Грубиянские годы: биография. Том I - Поль Жан
№ 38. Стекло Марии
Рафаэла
Когда Готвальт проснулся, все вчерашнее поначалу было забыто, но горы, которые он видел накануне вечером за окном возле своей кровати, так алели в утреннем свете, что его желание путешествовать вернулось – а вслед за тем и сожаление о собственной бедности – и наконец мысль, что ведь теперь он располагает завещанными ему двадцатью луидорами. Тут он поискал глазами городскую башню, на верху которой теперь, должно быть, располагался castrum doloris умершего Флитте, и хотел бросить скорбный взгляд на ее верхний ярус.
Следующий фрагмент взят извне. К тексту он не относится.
-- ==== Sys2Proof/Machine/PlcLink.lean ====
section
/-! DEFINITION. The powerline family of commands (R184), superframes and frames sent (R354, R355, R380 to R386), the link's
frames received (R386 to R404), and its timers (R405). -/

namespace Sys2Proof.Machine

def plcInfo (op tmo : Nat) : OpInfo := { opcode := op, idem := .ck, lcls := .c, timeout := some tmo, setup := false }

/-! ### Commands: ports -/

/-- The ball group a ZC input of a port shares (Table 19.4): ZC2 and ZC3. -/
def zcGroup (n : Nat) (zcmode : Nat) : Option Nat := if zcmode = 3 then none else if n = 2 then some 4 else if n = 3 then some 5 else none

/-- PLC_PORT_CFG (R351, R354, R376). -/
def specPlcPortCfg (port linkmode role : BitVec 8) (netid node : BitVec 16) (bandplan : BitVec 8) (cstart cend : BitVec 16)
    (zcmode k : BitVec 8) (phase : BitVec 16) (txlevel : BitVec 8) : Spec where
  info := plcInfo 0x0401 1000000
  par := firstRej [(decide (3 < port.toNat), badParam 0), (decide (1 < linkmode.toNat), badParam 1), (decide (1 < role.toNat), badParam 2),
    (decide (4094 < node.toNat), badParam 5), (decide (4 < bandplan.toNat), badParam 7),
    (if bandplan = 4 then decide (cstart.toNat < 6 ∨ 317 < cstart.toNat) else decide (cstart ≠ 0), badParam 8),
    (if bandplan = 4 then decide (cend.toNat < cstart.toNat + 15 ∨ 332 < cend.toNat) else decide (cend ≠ 0), badParam 10),
    (decide (3 < zcmode.toNat), badParam 12), (decide (k = 0 ∨ 16 < k.toNat), badParam 13),
    (decide (k.toNat * zcNominal zcmode.toNat ≤ phase.toNat * 1000), badParam 14), (decide (31 < txlevel.toNat), badParam 16)]
  st := fun s => orRej (domRej s 5) (if flag s (plcEn port.toNat) ∨ (plcP s port.toNat).calibrating then some (rej stBadState)
    else match zcGroup port.toNat zcmode.toNat with
      | some g => claimRej s 2 g (0x50 + port.toNat) port.toNat
      | none => none)
  objs := [.plc port.toNat]
  acc := fun _ s =>
    let n := port.toNat
    let s := unclaimIf (fun c => c.cls == 2 && c.holder == 0x50 + n) s
    match zcGroup n zcmode.toNat with | some g => claim 2 g (0x50 + n) n s | none => s
  eff := fun s =>
    let n := port.toNat
    if flag s (plcEn n) then .done stBadState [] s
    else
      let s := wr (plcPolled n) linkmode.toNat (wr (plcRole n) role.toNat (wr (plcNetid n) netid.toNat (wr (plcNode n) node.toNat s)))
      let s := wr (plcBand n) bandplan.toNat (wr (plcCstart n) cstart.toNat (wr (plcCend n) cend.toNat s))
      let s := wr (zcMode n) zcmode.toNat (wr (zcEn n) 1 s)
      let s := wr (plcK n) (k.toNat - 1) (wr (plcPhase n) phase.toNat (wr (plcTxlevel n) txlevel.toNat s))
      ok (modPlc n (fun v => { v with conf := true }) s)

def execPlcPortCfg (h : Hdr) (port linkmode role : BitVec 8) (netid node : BitVec 16) (bandplan : BitVec 8) (cstart cend : BitVec 16)
    (zcmode k : BitVec 8) (phase : BitVec 16) (txlevel : BitVec 8) (s : State) : Out :=
  .next (scp h (.plcPortCfg h port linkmode role netid node bandplan cstart cend zcmode k phase txlevel)
    (specPlcPortCfg port linkmode role netid node bandplan cstart cend zcmode k phase txlevel) s)

/-- PLC_PORT_STATE action 0 (R495). -/
def specPlcPortOutOfService (port : BitVec 8) : Spec where
  info := plcInfo 0x0402 5000000
  par := firstRej [(decide (3 < port.toNat), badParam 0)]
  st := fun s => domRej s 5
  objs := [.plc port.toNat]
  eff := fun s => ok (plcOut port.toNat s)

def execPlcPortOutOfService (h : Hdr) (port : BitVec 8) (s : State) : Out :=
  .next (scp h (.plcPortOutOfService h port) (specPlcPortOutOfService port) s)

/-- PLC_PORT_STATE action 1 (R348, R497): the claims at acceptance, then calibration. -/
def specPlcPortInService (port : BitVec 8) : Spec where
  info := plcInfo 0x0402 5000000
  par := firstRej [(decide (3 < port.toNat), badParam 0)]
  st := fun s =>
    let n := port.toNat
    orRej (domRej s 5) (orRej (if !(plcP s n).conf then some (rej stNotProvisioned)
      else if flag s (plcEn n) ∨ (plcP s n).calibrating then some (rej stBadState) else none)
      (orRej (claimRej s 1 (60 + n) (0x50 + n) n) (if (leasePool s).isNone then some (rej stQueueFull) else none)))
  objs := [.plc port.toNat]
  acc := fun _ s => claim 11 (0x8000 + port.toNat) (0x50 + port.toNat) port.toNat (claim 1 (60 + port.toNat) (0x50 + port.toNat) port.toNat s)
  eff := fun s =>
    let n := port.toNat
    if flag s (plcEn n) then .done stBadState [] s else .wait (.plcCal n) (modPlc n (fun v => { v with calibrating := true }) s)

def execPlcPortInService (h : Hdr) (port : BitVec 8) (s : State) : Out :=
  .next (scp h (.plcPortInService h port) (specPlcPortInService port) s)

/-- PLC_CALIBRATION_DONE (R349): a failed check leaves the port out of service, and the command ends with FAULTED. -/
def execPlcCalibrationDone (port : Fin 4) (v : Verdict) (rxdly txdly : BitVec 16) (s : State) : Out :=
  let n := port.val
  .next (if !(plcP s n).calibrating then s
    else match v with
      | .pass => finishWait (.plcCal n) stOk [] (undegrade 0x51 n (plcInService n rxdly txdly s))
      | .fail c _ =>
        let s := plcOut n (modPlc n (fun v => { v with calibrating := false }) s)
        finishWait (.plcCal n) stFaulted [] (degrade 0x51 n (journal 0x51 (0x50 + n) 4 n c.toNat [] s)))

/-- DRIVER_OVER_TEMPERATURE: the driver is off, the port out of service, and an event goes to Onyx (R346, Table 18.2). -/
def execDriverOverTemperature (port : Fin 4) (s : State) : Out :=
  let n := port.val
  .next (if flag s (plcEn n) then degrade 0x51 n (journal 0x51 (0x50 + n) 4 n 0 [] (eventNow (0x50 + n) 9 n 0 (plcOut n s))) else s)

/-! ### Commands: slot map (R382 to R384) -/

/-- The first header field at fault: its offset in the parameters. -/
def mapHdrBad (map : List Byte) : Option Nat :=
  if leAt map 0 1 < 2 ∨ 64 < leAt map 0 1 then some 1 else if 1 < leAt map 1 1 then some 2 else if 4 < leAt map 2 1 then some 3
  else if leAt map 3 5 ≠ 0 then some 4 else none

/-- The first entry field at fault by its own range: its offset. -/
def plcEntryBad (map : List Byte) (k : Nat) : Option Nat :=
  let o := 8 + 8 * k
  let kind := leAt map (o + 4) 1
  let mode := leAt map (o + 5) 1
  let owner := leAt map (o + 6) 2
  if 5 < kind then some (o + 5)
  else if 2 < mode % 8 ∨ mode / 8 % 2 = 1 ∨ (mode % 8 ≠ 0 ∧ mode / 16 ≠ 0) then some (o + 6)
  else if 4094 < owner ∨ (kind = 4 ∧ owner ≠ 0) then some (o + 7)
  else none

/-- Conditions 1 to 7 of R383 for entry `k` of a map. -/
def entryFails (s : State) (n : Nat) (m : SMap) (k : Nat) (e : MapEntry) (prevEnd : Nat) : Bool :=
  let f (b : Nat) : Option Nat := portFrameLen s n e.mode e.tmi b
  let vb := 20 + 14 * plcNb s n
  decide (e.start < prevEnd) || decide (nMin s n < e.start + e.len) ||
    (k == 0 && !(e.kind == 0 && e.start == 0 && e.owner == plcMe s n && (e.mode != 0 || e.tmi == 0) &&
      (match f 50 with | some x => decide (x ≤ e.len) | none => false))) ||
    (k == 1 && !(e.kind == 1 && e.start == prevEnd &&
      (match f vb with | some x => decide (2 * (m.enrmax + 1) * x ≤ e.len) | none => false))) ||
    (decide (2 ≤ k) && e.kind == 1) ||
    (e.kind == 2 && !(match f vb with | some x => decide (x ≤ e.len) | none => false)) ||
    (e.kind == 0 && decide (8 ≤ ((m.entries.take k).filter (fun x => x.kind = 0)).length)) ||
    (flag s (plcPolled n) && !([0, 1, 4].contains e.kind)) ||
    (e.mode == 0 && (mapCodes s n e.tmi).isNone)

/-- The first entry that fails. -/
def mapFails (s : State) (n : Nat) (m : SMap) : Nat → Nat → List MapEntry → Option Nat
  | _, _, [] => none
  | k, pe, e :: t => if entryFails s n m k e pe then some k else mapFails s n m (k + 1) (e.start + e.len) t

/-- The emergency slot of a map. -/
def emSlot (m : SMap) : Option (Nat × Nat) := (m.entries.find? (fun e => e.kind = 1)).map (fun e => (e.start, e.len))

/-- PLC_SLOTMAP: in effect, and FINAL, from the second superframe after acceptance. -/
def specPlcSlotmap (h : Hdr) (port : BitVec 8) (map : List Byte) : Spec where
  info := plcInfo 0x0403 2000000
  par := orRej (firstRej [(decide (3 < port.toNat), badParam 0), (!h.indirect && !map.isEmpty, badParam 1),
      (decide (map.length < 8), badLength (1 + map.length))])
    (orRej ((mapHdrBad map).map badParam)
      (orRej (firstRej [(decide (map.length < 8 + 8 * leAt map 0 1), badLength (1 + map.length)),
          (decide (8 + 8 * leAt map 0 1 < map.length), badLength (9 + 8 * leAt map 0 1))])
        (((fromN 0 (leAt map 0 1)).findSome? (plcEntryBad map)).map badParam)))
  st := fun s =>
    let n := port.toNat
    let m := parseMap map
    orRej (domRej s 5) (if !plcCoord s n then some (rej stBadState)
      else match mapFails s n m 0 0 m.entries with
        | some k => some (badParam (9 + 8 * k))
        | none => match claimOf s 5 n, (plcP s n).map with
          | some c, some o => if emSlot o ≠ emSlot m then some (conflict s c) else none
          | _, _ => none)
  objs := [.plc port.toNat]
  eff := fun s =>
    let n := port.toNat
    if !plcCoord s n then .done stBadState [] s
    else
      let v := plcP s n
      .wait (.plcMap n) (setPlc n { v with next := some ((v.smgen + 1) % 256, sfno s n + 2, parseMap map), mapCasts := 2 } s)

def execPlcSlotmap (h : Hdr) (port : BitVec 8) (map : List Byte) (s : State) : Out :=
  .next (scp h (.plcSlotmap h port map) (specPlcSlotmap h port map) s)

/-! ### Commands: network -/

/-- PLC_JOIN (R389). -/
def specPlcJoin (h : Hdr) (port : BitVec 8) (netid node : BitVec 16) : Spec where
  info := plcInfo 0x0404 10000000
  par := firstRej [(decide (3 < port.toNat), badParam 0), (decide (4094 < node.toNat), badParam 3)]
  st := fun s => orRej (domRej s 5) (if rd s (plcState port.toNat) = 0 ∨ flag s (plcRole port.toNat) then some (rej stBadState) else none)
  objs := [.plc port.toNat]
  eff := fun s =>
    let n := port.toNat
    if rd s (plcState n) = 0 ∨ flag s (plcRole n) then .done stBadState [] s
    else
      let v := plcP s n
      let back := [rd s (plcNetid n), v.seek, v.want, rd s (plcState n), v.parent.getD 0xFFFF, v.coord.getD 0xFFFF, b2n (v.join = .no),
        rd s (plcNode n), rd s (plcHops n)]
      let s := match meCmd h s with | some me => setCmd { me with early := back } s | none => s
      .wait (.plcJoin n) (startJoin n netid.toNat node.toNat (wr (plcNetid n) netid.toNat (wr (plcState n) 1 s)))

def execPlcJoin (h : Hdr) (port : BitVec 8) (netid node : BitVec 16) (s : State) : Out :=
  .next (scp h (.plcJoin h port netid node) (specPlcJoin h port netid node) s)

/-- The node has left: it listens again, without a network. -/
def plcLeft (n : Nat) (s : State) : State :=
  plcAllLost n (wr (plcState n) 1 (modPlc n (fun v => { v with join := .no, parent := none, map := none, routes := [] }) s))

/-- PLC_LEAVE (R391): complete when LEAVE has been sent. -/
def specPlcLeave (port : BitVec 8) : Spec where
  info := plcInfo 0x0405 2000000
  par := firstRej [(decide (3 < port.toNat), badParam 0)]
  st := fun s => orRej (domRej s 5) (if rd s (plcState port.toNat) = 0 ∨ plcCoord s port.toNat then some (rej stBadState) else none)
  objs := [.plc port.toNat]
  eff := fun s =>
    let n := port.toNat
    if rd s (plcState n) = 0 ∨ plcCoord s n then .done stBadState [] s
    else if rd s (plcState n) = 3 then .wait (.plcLeave n) (mgmtOnce n ((plcP s n).coord.getD 0xFFF) [0x04] s)
    else ok (plcLeft n s)

def execPlcLeave (h : Hdr) (port : BitVec 8) (s : State) : Out := .next (scp h (.plcLeave h port) (specPlcLeave port) s)

/-- PLC_ROUTE (R395). -/
def specPlcRoute (port : BitVec 8) (dest : BitVec 16) (nrelay : BitVec 8) (relays : List (BitVec 16)) : Spec where
  info := plcInfo 0x0406 2000000
  par := orRej (firstRej [(decide (3 < port.toNat), badParam 0), (decide (dest = 0 ∨ 4094 < dest.toNat), badParam 1),
      (decide (4 < nrelay.toNat), badParam 3), (decide (relays.length < nrelay.toNat), badLength (4 + 2 * relays.length)),
      (decide (nrelay.toNat < relays.length), badLength (4 + 2 * nrelay.toNat))])
    (((firstIdx (fun r : BitVec 16 => decide (r = 0 ∨ 4094 < r.toNat)) relays).map (fun k => badParam (4 + 2 * k))))
  st := fun s => orRej (domRej s 5) (if rd s (plcState port.toNat) = 0 then some (rej stBadState) else none)
  objs := [.plc port.toNat]
  eff := fun s => ok (modPlc port.toNat (fun v => { v with fixed := tblSet dest.toNat (relays.map (·.toNat)) v.fixed }) s)

def execPlcRoute (h : Hdr) (port : BitVec 8) (dest : BitVec 16) (nrelay : BitVec 8) (relays : List (BitVec 16)) (s : State) : Out :=
  .next (scp h (.plcRoute h port dest nrelay relays) (specPlcRoute port dest nrelay relays) s)

/-! ### Commands: fallover (R401, R402) -/

/-- FALLOVER_CFG: with FLAGS[0] set on a port already DOWN, fallover starts. -/
def specFalloverCfg (ethport plcport flags : BitVec 8) : Spec where
  info := plcInfo 0x0407 10000
  par := firstRej [(decide (7 < ethport.toNat), badParam 0), (decide (3 < plcport.toNat), badParam 1), (decide (3 < flags.toNat), badParam 2)]
  st := fun s => claimRej s 11 plcport.toNat (0x50 + plcport.toNat) ethport.toNat
  objs := [.eth ethport.toNat, .plc plcport.toNat]
  acc := fun _ s => claim 11 plcport.toNat (0x50 + plcport.toNat) ethport.toNat
    (unclaimIf (fun c => c.cls == 11 && c.obj == ethport.toNat && decide (c.idx < 4)) s)
  eff := fun s =>
    let p := ethport.toNat
    let act := match fallOf s p with | some c => c.active && decide (c.plc = plcport.toNat) | none => false
    let c : FallCfg := { plc := plcport.toNat, auto := decide (flags.toNat % 2 = 1), autoReturn := decide (flags.toNat / 2 = 1), active := act }
    let s := setFall p c s
    ok (if c.auto ∧ ethSt s p = 3 then pumpFallen c.plc (startFall p c s).2 else s)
Но лицо его оставалось ясным, как он ни принуждал глаза к состраданию: романтическое путешествие в такие синие дни – при таких обстоятельствах – подаренное ему столь внезапно – для него это было как проход через ярчайшее солнце счастья, где свет струится золотой пылью и сам идущий начинает сверкать.
Страшно раздосадованный тем, что не может пробудить в себе скорбные чувства, Вальт, не помолившись, выбрался из-под перины и принялся допрашивать свое сердце. Увы, как он ни недоумевал и ни бранился, как ни ставил сердцу на вид бледного молодого покойника с башни и его закрытые глаза, которые уже никогда не увидят утреннего солнца: ничто не помогало, путешествие и, соответственно, деньги, делающие его возможным, сохраняли золотой блеск, к которому сердце очень охотно присматривалось. Наконец, разозлившись, Вальт спросил: уж не принадлежит ли оно – как видно по его ответам – дьяволу во плоти; и неужели, будь это в его силах, оно не спасло бы бедного завещателя – тотчас и с радостью – и не поставило бы, так сказать, на ноги. Нотариус несколько успокоился, услышав ответ: конечно, спасло бы – с радостью и немедленно. Тут ему вспомнилось обещание сторожа с башни: вывесить в качестве траурного флага белый носовой платок, если молодой человек умрет. Но поскольку там, наверху, Вальт никакого платка не увидел (и все же ощутил, именно поэтому, некоторую радость): он отпустил с допроса бедное сердце, по-настоящему рассердившись на себя за то, что без нужды так наседал на этого порядочного и доброго малого.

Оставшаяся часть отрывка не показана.